NASA: Images foster public participation
- By Randall Edwards
- Jan 11, 2004
The mission manager of Mars Exploration Rovers said the ability to allow public interaction is important to the success of the program.
"It's hard to imagine the Rovers program without this high-speed communication," said Mark Adler, mission manager for the Mars Exploration Rovers program at the Jet Propulsion Laboratory in California . "Everyone out there can go to our Web site and participate in the mission."
NASA is able to transmit images to the mission's Web site, http://www.marsrovers.
jpl.nasa.gov, almost immediately.
Public participation produced large amounts of traffic to the NASA Web portal.
Brian Dunbar, NASA's Internet services manager, confirmed that the portal received over one billion hits from Sat., Jan. 3, through Tues., Jan. 6.
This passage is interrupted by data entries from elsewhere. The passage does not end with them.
/-- The unit leaves service. -/
def State.fenceState (s : State) (u : FUnit) : State :=
  match u with
  | .engine e => s.updEng e (fun x =>
      { x with mode := .fenced, sensorFence := false, fences := x.fences + (if x.mode = .fenced then 0 else 1) })
  | .group g relock => s.updGrp g (fun x =>
      if relock then { x with pll := .fenced, fences := x.fences + 1 }
      else { x with dead := true, pll := .fenced, fences := x.fences + 1 })
  | .groupSensor g => s.updGrp g (fun x => { x with sensorFence := true })
  | .slice g => s.updGrp g (fun x => { x with cmpFenced := true })
  | .lane l => s.updLane l (fun x =>
      { x.open_ with fenced := true, fences := x.fences + (if x.fenced then 0 else 1) })
  | .dps d trip => s.updDps d (fun x =>
      { x.turnOff with mode := .fenced, tripped := x.tripped || trip, loopFault := x.loopFault || !trip })
  | .dpsSensor d => s.updDps d (fun x => { x.turnOff with mode := .fenced, sensorFence := true })
  | .rse n => s.updRse n (fun x => { x with fenced := true, fences := x.fences + (if x.fenced then 0 else 1) })
  | .tmuLane l => s.updLane l (fun x => { x with tmuFenced := true })
  | .tmuSet m => s.updMs m (fun x => { x with fenced := true })
  | .conv c => s.updPadc c (fun x => { x with fenced := true, running := none, pending := none })
  | .mc m => s.updMc m (fun x => { x with mode := 3, deferred := none })

/-- Open the consequence window of a fence: 20 ms (16 R441). A fence inside a window keeps its primary. -/
def State.openWindow (s : State) (primary : Nat) (u : FUnit) : State :=
  { s with evt.wins := s.evt.wins ++ [{ primary, covers := u.conseq, close := s.now + 20000000, counted := [] }] }

/-- How a fence of this source ends the bursts that use the unit: a machine check of the engine takes the safe state
and gives MCHK (02 R67, 09 R259), a DPS or other unit gives FENCE. -/
def fenceEnd (src : Nat) : EndWay × Nat :=
  if inR src 0x100 0x1FF && (src % 8 == 0 || src % 8 == 1 || src % 8 == 2 || src % 8 == 4) then (.safe, rMCHK)
  else if inR src 0x550 0x55F && src % 4 == 3 then (.stop, rMCHK)
  else (.stop, rFENCE)

/-- A fenced memory channel: images with a granule on it become DAMAGED, and a load of one ends FENCED with nothing
kept (03 R96, 11 R316). -/
def State.damageImages (rz : Occ → State → State) (m : Nat) (s : State) : State :=
  (s.ve.images.filter (fun x => x.2.onMc m && x.2.mode != .damaged)).foldl (fun s x =>
    let p := x.1 / 64
    let h := x.1 % 64
    if x.2.mode = .loading then (s.delImage x.1).complete p x.2.tag 0x0101 .fenced []
    else rz { src := 0x5D2, payload := [h, p, m], names := [.part p] }
      (s.putImage x.1 { x.2 with mode := .damaged })) s

/-! ## Underrun hold (03 R110, R112) -/

/-- The lane is switched by the vectors of its burst: its output switch is closed, it is not on the PMU, and its site
does not hold the safe state (05 R155, R172). -/
def LaneSt.follows (l : LaneSt) : Bool := decide (l.mode ≠ .opened) && decide (l.mode ≠ .pmu)

/-- Lanes of a burst: those that follow its vectors take a mode. -/
def State.lanesMode (s : State) (b : Burst) (m : LaneMode) : State :=
  (s.burstChans b).foldl (fun s c =>
    if s.chanSafe c then s
    else s.updLane (s.laneOf c) (fun l => if l.follows then { l with mode := m, idle := false } else l)) s

/-- Payload of 0x5D0 and 0x5D1 with another cause (03 R116). -/
def setCause (code : Nat) (words : List Nat) : List Nat :=
  words.modify 0 (fun w => w % 2 ^ 12 + code * 2 ^ 12 + w / 2 ^ 16 * 2 ^ 16)

/-- The burst ends in underrun hold in its next cycle: its lanes keep their drive state. -/
def State.underrun (rz : Occ → State → State) (s : State) (r : Nat) (b : Burst) (words : List Nat) : State :=
  let t : Term := { src := 0x5D0, time := max s.now (nsOf b.nextStart), act := b.cycle, way := .hold
                    result := invalidRes rUNDERRUN }
  let s := rz { src := 0x5D0, payload := words, names := b.sites.map (fun k => .site k.val), cond := some (r, t) }
    ((s.putBurst r b).lanesMode b .hold)
  (s.interrupt r .hold).updBurst r (fun b => Burst.stopNow { b with terms := b.terms ++ [t] })

/-- Hold cycles of a pause up to the cycle that contains this time. -/
def Burst.pausedTo (now : Nat) (b : Burst) : Burst :=
  let n := b.cycleAt (4000 * now) - b.cycle
  { b with cycle := b.cycle + n, elapsed := b.elapsed + n * b.period, holds := b.holds + n }

/-- A fenced memory channel ends the bursts that pause for a granule on it: that granule will never arrive (03 R112). -/
def State.fencePauses (rz : Occ → State → State) (m : Nat) (s : State) : State :=
  s.ve.bursts.foldl (fun s x =>
    match x.2.paused with
    | some p =>
      if p.mc = some m then
        let b := x.2.pausedTo s.now
        State.underrun rz s x.1 b (setCause 4 p.words)
      else s
    | none => s) s

/-- A change of the effective shares raises POOL_SHRINK to every partition (10 R287). -/
def State.poolEvent (rz : Occ → State → State) (before : List (Nat × Nat)) (s : State) : State :=
  if s.shares = before then s
  else rz { src := 0x5C4, payload := [s.pool, 0], also := List.range 16 } s

/-- Fence one unit with all its effects. -/
def State.fence (rz : Occ → State → State) (src primary : Nat) (u : FUnit) (s : State) : State :=
  let shares := s.shares
  let (way, reason) := fenceEnd src
  let s := (s.usersOf u).foldl (fun s r => s.endBurst r way (invalidRes reason) src) s
  let s := (s.fenceState u).openWindow primary u
  match u with
  | .engine _ => s.poolEvent rz shares
  | .mc m => (s.damageImages rz m).fencePauses rz m
  | .group g _ | .groupSensor g => s.calAbandon (isGroup g) false
  | .dps d _ | .dpsSensor d =>
    let s := s.calAbandon (isDps d) false
    match s.dpsSite d with
    | some k => s.dropSeq k
    | none => s
  | _ => s

/-! ## Safe state and the FATAL state (01 R26, 16 R446) -/

/-- Result a FATAL source gives the bursts it ends (01 R36). -/
def fatalReason (src : Nat) : Nat :=
  if src = 0x042 ∨ src = 0x046 then rTHERMAL
  else if src = 0x001 ∨ src = 0x008 then rSUPPLY
  else rFENCE

/-- The G1 safe state: every lane takes its SAFE_MODE, every DPS channel discharges, every burst ends. -/
def State.safeState (s : State) (reason src : Nat) : State :=
  let s := s.ve.bursts.foldl (fun s x => s.cutBurst x.1 (invalidRes reason) src) s
  let s := (List.range 128).foldl State.dropSeq s
  ({ s.safeAllLanes.dischargeAll with pwr.safe := true } : State).calAbandon (fun _ => true) true

/-- The FATAL state: TABOR stops, the first source is named. -/
def State.enterFatal (s : State) (src : Nat) : State :=
  { s with
    evt.tabor := false
    evt.fatal := true
    evt.fatalSrc := if s.evt.fatal then s.evt.fatalSrc else src }

/-! ## WINDOW faults (05 R172) -/

/-- The SETTLED entry of a site takes INVALID(SUPPLY), when it exists (10 R281). -/
def State.settledInvalid (s : State) (k : Nat) : State :=
  { s with sch.tokens := s.sch.tokens.map (fun t =>
      if t.scope.val = k ∧ t.kind = 1 then { t with result := (invalidRes rSUPPLY).code } else t) }

/-- FAULT_ACTION of a window fault: REPORT, STOP or SAFE. -/
def State.windowAction (s : State) (d src : Nat) (eff : Nat) : State :=
  match s.dpsSite d with
  | none => s
  | some k =>
    let s := s.settledInvalid k
    let act := s.parN 4 d 0x015
    let s := match s.siteRunner k with
      | some r => s.endBurst r (if act ≠ 0 then .stop else if eff < 4 then .atEnd else .keep) (invalidRes rSUPPLY) src
      | none => s
    if act = 0 then s
    else if act = 1 then (if (s.siteRunner k).isSome then s else s.stopSite k)
    else ((s.safeSite k).dischargeSite k).updSite k (fun t => { t with safe := true })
By comparison, the Pathfinder mission produced 47 million hits in its first 24 hours, while the Columbia tragedy produced over 75 million hits on Feb. 1, 2003.
Despite the surge in traffic, the NASA Web portal sustained continuous service with only brief interruptions in the highest-resolution images.
Roopak Patel, a senior analyst at Keynote Systems Inc., which monitors federal Web sites, commented, "NASA should be commended for being able to support the volume that they did."
To enhance public participation, NASA also developed Maestro, a unique system that is available for public download over the Internet. Maestro allows users to run simulated missions through Java-based applications and conduct mock driving runs of the Mars rover.
In addition to the two onboard panoramic cameras that capture the online images, Spirit also operates four Hazard Avoidance cameras and one Science Microscopic Imager.
This is a technological advancement over previous NASA missions before the computer age, said Donna Shirley, a former manager of the rovers program who worked on the 1997 Pathfinder mission. She stated that NASA missions in the 1960s not only had flight systems controlled by radio waves but also had crude methods of developing images.
During the Mariner 4 mission, these methods included assigning a number system to image pixels and actually filling in charts with crayons to mark color changes.
Improvements have also facilitated better hazard-avoidance systems. Shirley recalls that the Pathfinder mission contained only a crude system that recognized hazards, which was effective at that time because the Sojourner Rover only moved at 1 centimeter per second.
Spirit and Opportunity's systems must be more advanced because the rover moves 10 times faster than Pathfinder, Shirley said. She expects NASA to keep advancing this technology to have the ability to recognize hazards on landings, and she even mentioned the future possibility of nuclear-powered rovers.
The missions for both Spirit and Opportunity have a warranty of 90 earth days, which translates into roughly 92 Martian days. At the end of each mission, the rovers will be left on Mars until the technology exists to bring them home.
Like Adler, Shirley also feels the excitement of the mission and looks forward to many more spectacular images from the red planet.
"These things are amazingly lucky, but they've worked hard and trained hard and it really paid off," Shirley said.